You are correct. I didn’t mean to imply consequentialist moralities are safe, or that you can’t be convinced of false things by the AI. Just that non-consequentialist moralities seemed a large target for these attacks.

comment by Pattern · 2022-04-20T02:54:08.302Z · LW(p) · GW(p)
Suppose there exist some non-consequentialist moral philosophies which the right arguments could convince you of, with sufficient strength that you would (temporarily, for at least an hour) become a fanatic.

Suppose there was such a consequentialist philosophy. Would it turn out to be correct, or incorrect?

Replies from: D0TheMath
comment by Garrett Baker (D0TheMath) · 2022-04-20T03:13:35.826Z · LW(p) · GW(p)
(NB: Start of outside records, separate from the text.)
-- ==== Sys2Proof/Machine/Power.lean ====
section
/-! DEFINITION. Feeds, operating points, supplies, temperature and the ledger's commands (R504 to R535, R120, R122). -/

namespace Sys2Proof.Machine

/-! ## Feeds (R505 to R507, R533) -/

/-- Whether a physical layer number names an upper layer of the build (R8, R10). -/
def Build.upperLayer (b : Build) (layer : Nat) : Bool := 2 ≤ layer && layer ≤ b.top

/-- A hand-over asked for. -/
def Stack.handover (s : Stack) (layer : Nat) (regulate : Bool) (who : Nat) : Stack :=
  { s with power := { s.power with handovers := s.power.handovers ++ [{ layer := layer, regulate := regulate, who := who }] } }

/-- A regulator is noted as suspect, and SUSPECT is raised (R507, R533). -/
def Stack.noteSuspect (s : Stack) (layer : Nat) : Stack :=
  ({ s with power := { s.power with suspects := if s.power.suspects.contains layer then s.power.suspects else s.power.suspects ++ [layer] } }
    : Stack).raise POWER.INT_SUSPECT

/-- The logic layer whose sections a layer's rails feed: a memory layer's belong to the pair below it (R9, R13). -/
def pairedLogic (layer : Nat) : Nat := layer - layer % 2

/-- A suspect regulator in service: in Haven the layer moves to the raw feed; elsewhere a layer-level fault holds the layer's sections
and the layer is handed to the raw feed (R505, R507). -/
def Stack.regulatorFault (s : Stack) (layer : Nat) : Stack :=
  let s := s.noteSuspect layer
  if s.mode = .haven then if s.onRaw layer then s else s.handover layer false 1
  else
    let s := s.fault (.layer layer) 0xC 0 0 0
    let s := if s.mode = .haven then s else s.holdForRecovery (s.sectionsIn (pairedLogic layer))
    if s.onRaw layer then { s with power := { s.power with retries := s.power.retries ++ [layer] } } else s.handover layer false 1

/-- Whether step 7 of Dawn is in progress: from the release of the host, in parallel with step 6 (R53). -/
def State.handingOver (s : State) : Bool :=
  s.mode == .dawn && s.recto.sys.hostReleased && (s.recto.get SYS.DAWN_STEP == 6 || s.recto.get SYS.DAWN_STEP == 7)

/-- A regulator becomes suspect (R507): at Dawn step 7 Dawn fails with the layer on the raw feed. Where R507 gives no outcome, in Siesta, in
Dusk and in the other steps of Dawn, the suspicion alone is noted, since R505 allows no raw feed there (log 110). -/
def State.regulatorSuspect (k : Side) (layer : Nat) (s : State) : State :=
  let t := s.stack k
  if !(s.build.upperLayer layer) || t.modeIn [.off, .vigil] then s
  else if s.handingOver then
    ((s.onStack k fun t => (t.noteSuspect layer).setRaw layer true).onBoth fun t =>
      { t with power := { t.power with handovers := [] } }).dawnFail 9
  else if t.modeIn [.dawn, .siesta, .dusk] then s.onStack k fun t => t.noteSuspect layer
  else s.onStackFault k fun t => t.regulatorFault layer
I don’t think I understand the question. Probably not, since the space of such philosophies is very large.

comment by Dirichlet-to-Neumann · 2022-04-19T23:16:24.548Z · LW(p) · GW(p)

This seems like a straw-non-consequentialist to me. You could also just as easily make an argument were a pure utilitarian would allow an AI out of the box whereas a Kantian would not.

Replies from: D0TheMath
comment by Garrett Baker (D0TheMath) · 2022-04-19T23:22:44.503Z · LW(p) · GW(p)

Non-consequentialism is a class of philosophies, of many, which are prone to such tricks. I do not think this is the way an AI will convince someone to let it out of the box. The point was to demonstrate a potential avenue of attack the AI could use. Perhaps I should have made this more clear.